> _SUPPLIED RECORDS_:
::::
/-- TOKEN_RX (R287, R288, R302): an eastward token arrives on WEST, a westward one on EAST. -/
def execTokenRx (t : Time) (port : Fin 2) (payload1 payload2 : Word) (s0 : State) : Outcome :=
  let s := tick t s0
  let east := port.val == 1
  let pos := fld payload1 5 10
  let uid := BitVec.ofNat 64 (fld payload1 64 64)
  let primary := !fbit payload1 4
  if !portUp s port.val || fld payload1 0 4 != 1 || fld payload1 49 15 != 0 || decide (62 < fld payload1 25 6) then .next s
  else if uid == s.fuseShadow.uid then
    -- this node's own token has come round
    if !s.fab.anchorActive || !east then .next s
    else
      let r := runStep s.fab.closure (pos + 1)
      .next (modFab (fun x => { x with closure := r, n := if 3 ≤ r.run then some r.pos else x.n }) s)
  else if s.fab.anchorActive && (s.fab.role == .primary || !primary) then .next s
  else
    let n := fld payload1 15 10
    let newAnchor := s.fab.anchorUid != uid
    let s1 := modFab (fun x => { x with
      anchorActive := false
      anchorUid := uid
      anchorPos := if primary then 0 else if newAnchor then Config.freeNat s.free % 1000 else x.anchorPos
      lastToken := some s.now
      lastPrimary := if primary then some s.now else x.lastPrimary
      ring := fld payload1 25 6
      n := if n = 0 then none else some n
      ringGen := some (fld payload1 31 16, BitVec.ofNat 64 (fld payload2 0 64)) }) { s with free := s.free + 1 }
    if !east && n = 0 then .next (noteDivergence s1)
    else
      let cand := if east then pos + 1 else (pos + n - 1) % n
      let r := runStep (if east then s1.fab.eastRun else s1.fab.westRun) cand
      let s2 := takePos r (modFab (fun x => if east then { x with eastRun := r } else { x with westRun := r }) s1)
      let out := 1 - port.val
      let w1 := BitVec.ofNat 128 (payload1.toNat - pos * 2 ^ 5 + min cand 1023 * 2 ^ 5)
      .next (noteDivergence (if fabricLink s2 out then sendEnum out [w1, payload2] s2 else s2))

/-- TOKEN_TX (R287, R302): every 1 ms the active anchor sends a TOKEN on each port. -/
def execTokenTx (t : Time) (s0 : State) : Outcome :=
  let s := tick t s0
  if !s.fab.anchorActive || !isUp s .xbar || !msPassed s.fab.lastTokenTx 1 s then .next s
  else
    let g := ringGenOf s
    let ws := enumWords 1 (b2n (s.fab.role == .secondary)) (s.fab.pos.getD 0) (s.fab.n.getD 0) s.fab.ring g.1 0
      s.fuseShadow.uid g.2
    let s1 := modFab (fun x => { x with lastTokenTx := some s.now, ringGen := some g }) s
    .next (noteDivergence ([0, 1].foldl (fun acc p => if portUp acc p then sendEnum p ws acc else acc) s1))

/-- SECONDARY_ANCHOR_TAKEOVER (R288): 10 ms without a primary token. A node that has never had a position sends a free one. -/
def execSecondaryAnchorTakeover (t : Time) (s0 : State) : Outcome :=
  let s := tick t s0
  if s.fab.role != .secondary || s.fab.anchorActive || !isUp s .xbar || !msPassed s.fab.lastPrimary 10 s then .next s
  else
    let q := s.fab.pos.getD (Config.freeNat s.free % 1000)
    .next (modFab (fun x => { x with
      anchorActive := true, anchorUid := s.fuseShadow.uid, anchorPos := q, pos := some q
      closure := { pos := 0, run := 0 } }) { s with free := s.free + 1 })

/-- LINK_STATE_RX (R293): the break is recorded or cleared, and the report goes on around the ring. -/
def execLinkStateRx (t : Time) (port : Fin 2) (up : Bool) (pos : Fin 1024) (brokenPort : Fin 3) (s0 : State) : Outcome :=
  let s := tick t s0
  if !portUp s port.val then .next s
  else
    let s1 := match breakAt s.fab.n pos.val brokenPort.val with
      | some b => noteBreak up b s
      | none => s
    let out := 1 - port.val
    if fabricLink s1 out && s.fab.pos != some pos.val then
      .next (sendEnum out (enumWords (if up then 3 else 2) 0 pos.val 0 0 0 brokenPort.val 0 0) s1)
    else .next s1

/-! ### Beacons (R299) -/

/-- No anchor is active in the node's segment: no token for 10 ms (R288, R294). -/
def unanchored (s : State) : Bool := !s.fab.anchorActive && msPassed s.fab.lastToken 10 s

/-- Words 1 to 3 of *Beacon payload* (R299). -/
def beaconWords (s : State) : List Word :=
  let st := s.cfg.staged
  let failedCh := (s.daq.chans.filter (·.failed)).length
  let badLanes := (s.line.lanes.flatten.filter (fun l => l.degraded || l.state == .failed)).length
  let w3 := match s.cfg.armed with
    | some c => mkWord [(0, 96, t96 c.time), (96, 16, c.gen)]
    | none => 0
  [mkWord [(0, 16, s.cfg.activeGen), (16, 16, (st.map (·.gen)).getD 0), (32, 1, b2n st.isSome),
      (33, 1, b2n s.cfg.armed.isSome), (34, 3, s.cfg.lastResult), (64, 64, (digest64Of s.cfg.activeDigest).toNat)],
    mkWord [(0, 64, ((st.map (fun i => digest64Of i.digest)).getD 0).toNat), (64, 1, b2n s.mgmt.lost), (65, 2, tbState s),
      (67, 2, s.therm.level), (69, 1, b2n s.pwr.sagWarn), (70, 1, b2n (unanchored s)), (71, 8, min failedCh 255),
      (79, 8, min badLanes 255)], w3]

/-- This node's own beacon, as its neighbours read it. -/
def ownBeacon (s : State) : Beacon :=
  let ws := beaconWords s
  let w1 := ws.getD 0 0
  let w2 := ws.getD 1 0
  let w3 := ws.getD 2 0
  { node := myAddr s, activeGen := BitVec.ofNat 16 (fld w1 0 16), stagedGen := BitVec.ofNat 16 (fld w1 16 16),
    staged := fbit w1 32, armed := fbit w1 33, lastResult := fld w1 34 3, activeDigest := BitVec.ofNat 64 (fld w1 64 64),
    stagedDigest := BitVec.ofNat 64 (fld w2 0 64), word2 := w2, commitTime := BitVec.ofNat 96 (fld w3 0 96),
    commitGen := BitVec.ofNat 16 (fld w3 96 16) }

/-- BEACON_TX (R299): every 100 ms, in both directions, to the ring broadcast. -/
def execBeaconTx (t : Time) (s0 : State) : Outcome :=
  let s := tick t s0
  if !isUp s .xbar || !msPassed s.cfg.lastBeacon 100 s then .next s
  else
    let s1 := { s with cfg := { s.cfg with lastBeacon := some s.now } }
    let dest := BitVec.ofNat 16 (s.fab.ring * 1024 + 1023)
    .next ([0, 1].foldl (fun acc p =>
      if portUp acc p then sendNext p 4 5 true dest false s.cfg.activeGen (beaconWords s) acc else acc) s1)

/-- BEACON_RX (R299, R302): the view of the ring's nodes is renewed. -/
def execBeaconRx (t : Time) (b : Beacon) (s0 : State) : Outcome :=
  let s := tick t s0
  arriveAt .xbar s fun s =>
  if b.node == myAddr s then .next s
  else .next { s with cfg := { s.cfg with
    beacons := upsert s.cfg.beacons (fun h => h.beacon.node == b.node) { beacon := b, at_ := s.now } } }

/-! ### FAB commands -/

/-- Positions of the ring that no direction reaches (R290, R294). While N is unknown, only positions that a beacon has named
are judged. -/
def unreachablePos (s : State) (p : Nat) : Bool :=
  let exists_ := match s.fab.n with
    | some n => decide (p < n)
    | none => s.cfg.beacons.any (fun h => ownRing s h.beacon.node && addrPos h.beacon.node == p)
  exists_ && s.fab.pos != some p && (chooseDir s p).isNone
::::
> _YOUR INSTRUCTIONS_: For the string "badLanes", search the preceding data and copy every line that includes it.

> _RESPONSE BELOW_:
  let badLanes := (s.line.lanes.flatten.filter (fun l => l.degraded || l.state == .failed)).length
      (79, 8, min badLanes 255)], w3]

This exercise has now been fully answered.